* [TASK ITEM]: Locate the string "lost" in the records below. Copy every line where it occurs.
******
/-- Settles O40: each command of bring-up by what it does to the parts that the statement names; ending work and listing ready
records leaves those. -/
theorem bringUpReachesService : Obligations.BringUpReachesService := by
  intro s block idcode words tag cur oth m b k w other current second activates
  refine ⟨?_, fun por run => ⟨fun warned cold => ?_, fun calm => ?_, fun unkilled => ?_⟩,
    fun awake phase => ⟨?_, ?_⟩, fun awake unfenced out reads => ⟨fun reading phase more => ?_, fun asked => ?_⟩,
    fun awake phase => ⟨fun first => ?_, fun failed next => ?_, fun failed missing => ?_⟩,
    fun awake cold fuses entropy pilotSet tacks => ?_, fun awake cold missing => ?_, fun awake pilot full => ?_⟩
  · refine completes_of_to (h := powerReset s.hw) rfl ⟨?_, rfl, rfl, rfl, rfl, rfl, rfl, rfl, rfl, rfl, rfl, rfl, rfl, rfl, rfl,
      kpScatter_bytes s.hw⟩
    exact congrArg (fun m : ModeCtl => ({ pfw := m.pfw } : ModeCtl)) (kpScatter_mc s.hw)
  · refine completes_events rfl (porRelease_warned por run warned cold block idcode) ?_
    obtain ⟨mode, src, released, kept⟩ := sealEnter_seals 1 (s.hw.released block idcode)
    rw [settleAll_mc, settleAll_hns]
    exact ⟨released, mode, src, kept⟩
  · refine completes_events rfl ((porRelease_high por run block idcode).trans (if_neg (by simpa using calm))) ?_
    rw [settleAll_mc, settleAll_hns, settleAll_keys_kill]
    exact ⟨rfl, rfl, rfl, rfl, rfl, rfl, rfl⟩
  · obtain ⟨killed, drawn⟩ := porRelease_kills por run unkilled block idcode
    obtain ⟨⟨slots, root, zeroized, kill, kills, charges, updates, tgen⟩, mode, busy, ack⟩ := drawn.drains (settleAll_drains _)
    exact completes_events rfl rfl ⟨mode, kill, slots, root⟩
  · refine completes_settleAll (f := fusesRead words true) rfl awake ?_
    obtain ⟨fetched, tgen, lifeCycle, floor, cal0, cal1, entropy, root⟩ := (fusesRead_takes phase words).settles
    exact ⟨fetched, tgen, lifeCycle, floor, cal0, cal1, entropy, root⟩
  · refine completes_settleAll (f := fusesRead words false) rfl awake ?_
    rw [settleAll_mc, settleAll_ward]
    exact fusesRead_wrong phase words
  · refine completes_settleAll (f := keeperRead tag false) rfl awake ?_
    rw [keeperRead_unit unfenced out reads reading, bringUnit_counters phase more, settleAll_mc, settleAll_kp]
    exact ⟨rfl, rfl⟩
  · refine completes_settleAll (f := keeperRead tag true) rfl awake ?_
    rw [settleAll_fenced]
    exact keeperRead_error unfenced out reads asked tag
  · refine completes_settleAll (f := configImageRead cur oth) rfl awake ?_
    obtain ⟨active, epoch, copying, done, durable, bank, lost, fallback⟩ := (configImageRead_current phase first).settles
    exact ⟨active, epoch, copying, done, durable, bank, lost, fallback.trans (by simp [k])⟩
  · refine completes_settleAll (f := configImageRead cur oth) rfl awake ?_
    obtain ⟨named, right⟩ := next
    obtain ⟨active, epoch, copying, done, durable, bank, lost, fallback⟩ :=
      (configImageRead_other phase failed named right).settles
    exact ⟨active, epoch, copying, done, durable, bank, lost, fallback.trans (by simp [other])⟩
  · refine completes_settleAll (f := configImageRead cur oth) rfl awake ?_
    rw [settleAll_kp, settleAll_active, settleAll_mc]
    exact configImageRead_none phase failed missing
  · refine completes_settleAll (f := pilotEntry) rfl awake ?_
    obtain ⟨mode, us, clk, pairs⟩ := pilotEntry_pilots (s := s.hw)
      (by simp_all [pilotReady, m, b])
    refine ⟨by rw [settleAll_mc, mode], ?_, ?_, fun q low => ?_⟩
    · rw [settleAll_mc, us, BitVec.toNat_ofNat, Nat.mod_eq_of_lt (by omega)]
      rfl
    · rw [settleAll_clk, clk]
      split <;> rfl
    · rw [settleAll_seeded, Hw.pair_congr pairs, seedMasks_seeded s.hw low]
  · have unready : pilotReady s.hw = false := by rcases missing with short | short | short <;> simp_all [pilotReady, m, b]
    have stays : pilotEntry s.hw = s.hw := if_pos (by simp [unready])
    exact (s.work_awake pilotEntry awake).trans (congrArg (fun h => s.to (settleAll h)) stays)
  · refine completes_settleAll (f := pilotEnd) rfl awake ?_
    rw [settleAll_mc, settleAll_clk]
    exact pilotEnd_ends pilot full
******
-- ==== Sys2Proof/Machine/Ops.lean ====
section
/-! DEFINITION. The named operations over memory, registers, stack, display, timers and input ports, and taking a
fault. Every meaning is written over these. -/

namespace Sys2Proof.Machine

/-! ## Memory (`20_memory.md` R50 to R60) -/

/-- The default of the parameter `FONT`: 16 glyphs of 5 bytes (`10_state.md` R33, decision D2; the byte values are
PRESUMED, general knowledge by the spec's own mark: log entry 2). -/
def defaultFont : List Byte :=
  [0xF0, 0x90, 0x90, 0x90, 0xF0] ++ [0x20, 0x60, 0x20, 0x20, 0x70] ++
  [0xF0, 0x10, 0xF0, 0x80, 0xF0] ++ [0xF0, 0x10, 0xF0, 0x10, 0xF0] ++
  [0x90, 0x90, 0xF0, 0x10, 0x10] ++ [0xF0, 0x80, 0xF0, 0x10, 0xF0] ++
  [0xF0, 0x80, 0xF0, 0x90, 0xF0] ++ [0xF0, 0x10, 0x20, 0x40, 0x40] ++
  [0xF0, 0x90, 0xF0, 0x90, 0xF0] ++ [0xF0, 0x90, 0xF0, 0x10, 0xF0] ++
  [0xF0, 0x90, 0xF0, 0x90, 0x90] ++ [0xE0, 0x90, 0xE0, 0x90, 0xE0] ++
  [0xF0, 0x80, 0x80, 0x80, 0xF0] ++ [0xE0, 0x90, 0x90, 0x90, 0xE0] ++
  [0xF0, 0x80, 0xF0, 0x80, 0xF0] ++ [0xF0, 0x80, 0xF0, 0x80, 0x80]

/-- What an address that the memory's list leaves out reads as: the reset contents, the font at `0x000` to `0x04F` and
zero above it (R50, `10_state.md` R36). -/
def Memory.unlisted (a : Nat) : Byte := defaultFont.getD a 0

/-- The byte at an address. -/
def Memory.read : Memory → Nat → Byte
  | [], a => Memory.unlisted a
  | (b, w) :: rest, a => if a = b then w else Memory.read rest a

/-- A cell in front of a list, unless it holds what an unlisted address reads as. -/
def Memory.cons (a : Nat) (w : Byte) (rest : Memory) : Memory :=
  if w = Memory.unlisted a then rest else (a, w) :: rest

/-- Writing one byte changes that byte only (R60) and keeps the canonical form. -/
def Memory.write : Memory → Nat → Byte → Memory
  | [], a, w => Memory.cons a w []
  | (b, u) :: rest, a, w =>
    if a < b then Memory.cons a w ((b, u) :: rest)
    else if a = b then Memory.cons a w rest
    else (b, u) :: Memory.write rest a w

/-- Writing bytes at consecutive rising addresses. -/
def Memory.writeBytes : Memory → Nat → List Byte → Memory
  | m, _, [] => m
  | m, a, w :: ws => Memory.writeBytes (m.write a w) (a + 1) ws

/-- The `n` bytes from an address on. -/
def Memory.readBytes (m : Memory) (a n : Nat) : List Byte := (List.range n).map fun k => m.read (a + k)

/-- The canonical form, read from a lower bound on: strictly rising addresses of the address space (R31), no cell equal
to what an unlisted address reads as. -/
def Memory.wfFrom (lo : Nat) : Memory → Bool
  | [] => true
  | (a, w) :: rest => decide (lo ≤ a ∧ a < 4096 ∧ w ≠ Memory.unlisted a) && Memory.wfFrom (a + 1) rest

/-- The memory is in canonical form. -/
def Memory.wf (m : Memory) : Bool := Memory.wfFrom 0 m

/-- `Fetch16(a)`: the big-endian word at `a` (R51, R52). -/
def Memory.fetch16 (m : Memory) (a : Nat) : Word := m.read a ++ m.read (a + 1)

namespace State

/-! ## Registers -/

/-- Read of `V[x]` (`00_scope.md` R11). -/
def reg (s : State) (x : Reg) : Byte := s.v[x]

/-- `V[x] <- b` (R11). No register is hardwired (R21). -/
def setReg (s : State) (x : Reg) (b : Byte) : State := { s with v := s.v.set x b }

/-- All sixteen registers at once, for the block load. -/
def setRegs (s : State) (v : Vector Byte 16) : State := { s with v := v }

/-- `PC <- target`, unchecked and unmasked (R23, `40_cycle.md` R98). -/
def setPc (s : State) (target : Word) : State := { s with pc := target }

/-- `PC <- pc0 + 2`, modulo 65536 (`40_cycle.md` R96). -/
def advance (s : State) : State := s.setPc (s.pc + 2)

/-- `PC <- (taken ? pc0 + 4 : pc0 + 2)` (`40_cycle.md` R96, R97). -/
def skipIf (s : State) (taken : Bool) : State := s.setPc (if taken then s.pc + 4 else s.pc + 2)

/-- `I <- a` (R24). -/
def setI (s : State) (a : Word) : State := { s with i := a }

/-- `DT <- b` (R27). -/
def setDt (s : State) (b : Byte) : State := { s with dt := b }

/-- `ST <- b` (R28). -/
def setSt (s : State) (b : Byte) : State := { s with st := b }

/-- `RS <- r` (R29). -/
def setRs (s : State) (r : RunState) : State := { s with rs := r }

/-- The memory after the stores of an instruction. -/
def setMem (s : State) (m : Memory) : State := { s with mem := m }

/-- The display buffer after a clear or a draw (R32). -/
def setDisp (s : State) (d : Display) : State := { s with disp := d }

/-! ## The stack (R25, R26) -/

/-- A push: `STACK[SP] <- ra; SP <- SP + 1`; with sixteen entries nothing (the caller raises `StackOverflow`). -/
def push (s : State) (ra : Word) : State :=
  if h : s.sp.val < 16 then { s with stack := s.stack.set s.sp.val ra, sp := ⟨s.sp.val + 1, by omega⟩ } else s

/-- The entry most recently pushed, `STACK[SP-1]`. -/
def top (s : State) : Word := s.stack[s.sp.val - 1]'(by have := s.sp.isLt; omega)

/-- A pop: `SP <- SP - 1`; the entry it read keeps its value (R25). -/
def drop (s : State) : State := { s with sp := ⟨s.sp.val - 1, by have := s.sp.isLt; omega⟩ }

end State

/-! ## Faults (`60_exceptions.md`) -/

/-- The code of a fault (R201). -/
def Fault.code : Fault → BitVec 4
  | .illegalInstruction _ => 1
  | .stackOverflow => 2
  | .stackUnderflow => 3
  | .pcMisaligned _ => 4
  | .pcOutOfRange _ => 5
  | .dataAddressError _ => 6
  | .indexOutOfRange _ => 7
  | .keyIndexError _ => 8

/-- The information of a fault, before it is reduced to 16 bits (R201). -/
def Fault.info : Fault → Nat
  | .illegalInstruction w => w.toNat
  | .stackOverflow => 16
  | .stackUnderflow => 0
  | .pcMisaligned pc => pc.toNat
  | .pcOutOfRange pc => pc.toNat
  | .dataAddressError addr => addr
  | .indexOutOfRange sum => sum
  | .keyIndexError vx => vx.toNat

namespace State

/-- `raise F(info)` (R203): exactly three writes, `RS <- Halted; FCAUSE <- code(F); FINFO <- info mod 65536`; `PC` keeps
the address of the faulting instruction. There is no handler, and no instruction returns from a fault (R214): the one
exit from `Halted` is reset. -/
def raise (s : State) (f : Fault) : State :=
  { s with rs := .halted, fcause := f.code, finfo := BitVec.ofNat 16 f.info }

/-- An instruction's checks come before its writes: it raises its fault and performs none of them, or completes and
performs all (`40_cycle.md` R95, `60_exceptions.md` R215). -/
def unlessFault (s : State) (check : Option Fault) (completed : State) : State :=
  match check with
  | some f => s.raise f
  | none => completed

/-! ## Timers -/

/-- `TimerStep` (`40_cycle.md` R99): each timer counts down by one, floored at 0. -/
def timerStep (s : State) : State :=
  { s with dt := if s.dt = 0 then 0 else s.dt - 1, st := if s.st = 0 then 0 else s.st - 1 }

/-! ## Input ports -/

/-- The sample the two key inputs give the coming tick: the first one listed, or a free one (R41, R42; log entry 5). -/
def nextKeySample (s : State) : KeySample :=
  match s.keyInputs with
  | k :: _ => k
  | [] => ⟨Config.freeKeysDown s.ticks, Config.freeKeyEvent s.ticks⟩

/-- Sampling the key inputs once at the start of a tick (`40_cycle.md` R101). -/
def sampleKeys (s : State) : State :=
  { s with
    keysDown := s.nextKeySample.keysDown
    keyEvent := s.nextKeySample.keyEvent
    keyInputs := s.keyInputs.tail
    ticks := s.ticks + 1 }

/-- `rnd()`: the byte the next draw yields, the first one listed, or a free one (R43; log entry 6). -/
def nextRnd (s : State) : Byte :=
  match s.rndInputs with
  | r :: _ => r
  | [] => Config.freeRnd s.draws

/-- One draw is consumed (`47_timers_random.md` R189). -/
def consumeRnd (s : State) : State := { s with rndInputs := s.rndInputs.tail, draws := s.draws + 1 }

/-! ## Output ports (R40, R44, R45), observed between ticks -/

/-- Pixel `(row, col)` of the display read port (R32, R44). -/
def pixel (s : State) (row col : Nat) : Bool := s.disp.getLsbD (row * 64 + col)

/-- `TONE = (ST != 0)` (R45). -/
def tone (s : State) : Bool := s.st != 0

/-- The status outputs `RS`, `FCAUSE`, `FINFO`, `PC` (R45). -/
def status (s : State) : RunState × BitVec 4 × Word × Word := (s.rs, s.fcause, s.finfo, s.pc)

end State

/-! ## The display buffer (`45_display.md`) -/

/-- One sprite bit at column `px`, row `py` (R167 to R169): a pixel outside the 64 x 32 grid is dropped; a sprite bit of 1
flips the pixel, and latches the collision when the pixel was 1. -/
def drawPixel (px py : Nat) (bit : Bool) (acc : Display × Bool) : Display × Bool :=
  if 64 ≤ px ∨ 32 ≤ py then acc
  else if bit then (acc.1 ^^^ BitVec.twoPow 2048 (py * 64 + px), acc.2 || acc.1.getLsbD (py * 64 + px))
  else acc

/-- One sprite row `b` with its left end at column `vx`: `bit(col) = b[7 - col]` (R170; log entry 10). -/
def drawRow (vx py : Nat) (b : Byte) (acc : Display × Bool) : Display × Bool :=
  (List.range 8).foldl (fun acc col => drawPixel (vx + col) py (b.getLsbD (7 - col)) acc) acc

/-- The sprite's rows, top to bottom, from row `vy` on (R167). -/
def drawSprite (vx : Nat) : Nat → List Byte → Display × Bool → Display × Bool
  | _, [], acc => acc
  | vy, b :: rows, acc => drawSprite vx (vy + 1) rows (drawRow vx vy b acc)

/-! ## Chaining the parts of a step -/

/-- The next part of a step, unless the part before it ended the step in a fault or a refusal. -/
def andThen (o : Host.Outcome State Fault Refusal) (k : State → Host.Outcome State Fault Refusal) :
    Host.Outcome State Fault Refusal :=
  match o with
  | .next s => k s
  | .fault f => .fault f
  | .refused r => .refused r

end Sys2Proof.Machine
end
******
* [YOUR SOLUTION]:
    obtain ⟨active, epoch, copying, done, durable, bank, lost, fallback⟩ := (configImageRead_current phase first).settles
    exact ⟨active, epoch, copying, done, durable, bank, lost, fallback.trans (by simp [k])⟩
    obtain ⟨active, epoch, copying, done, durable, bank, lost, fallback⟩ :=
    exact ⟨active, epoch, copying, done, durable, bank, lost, fallback.trans (by simp [other])⟩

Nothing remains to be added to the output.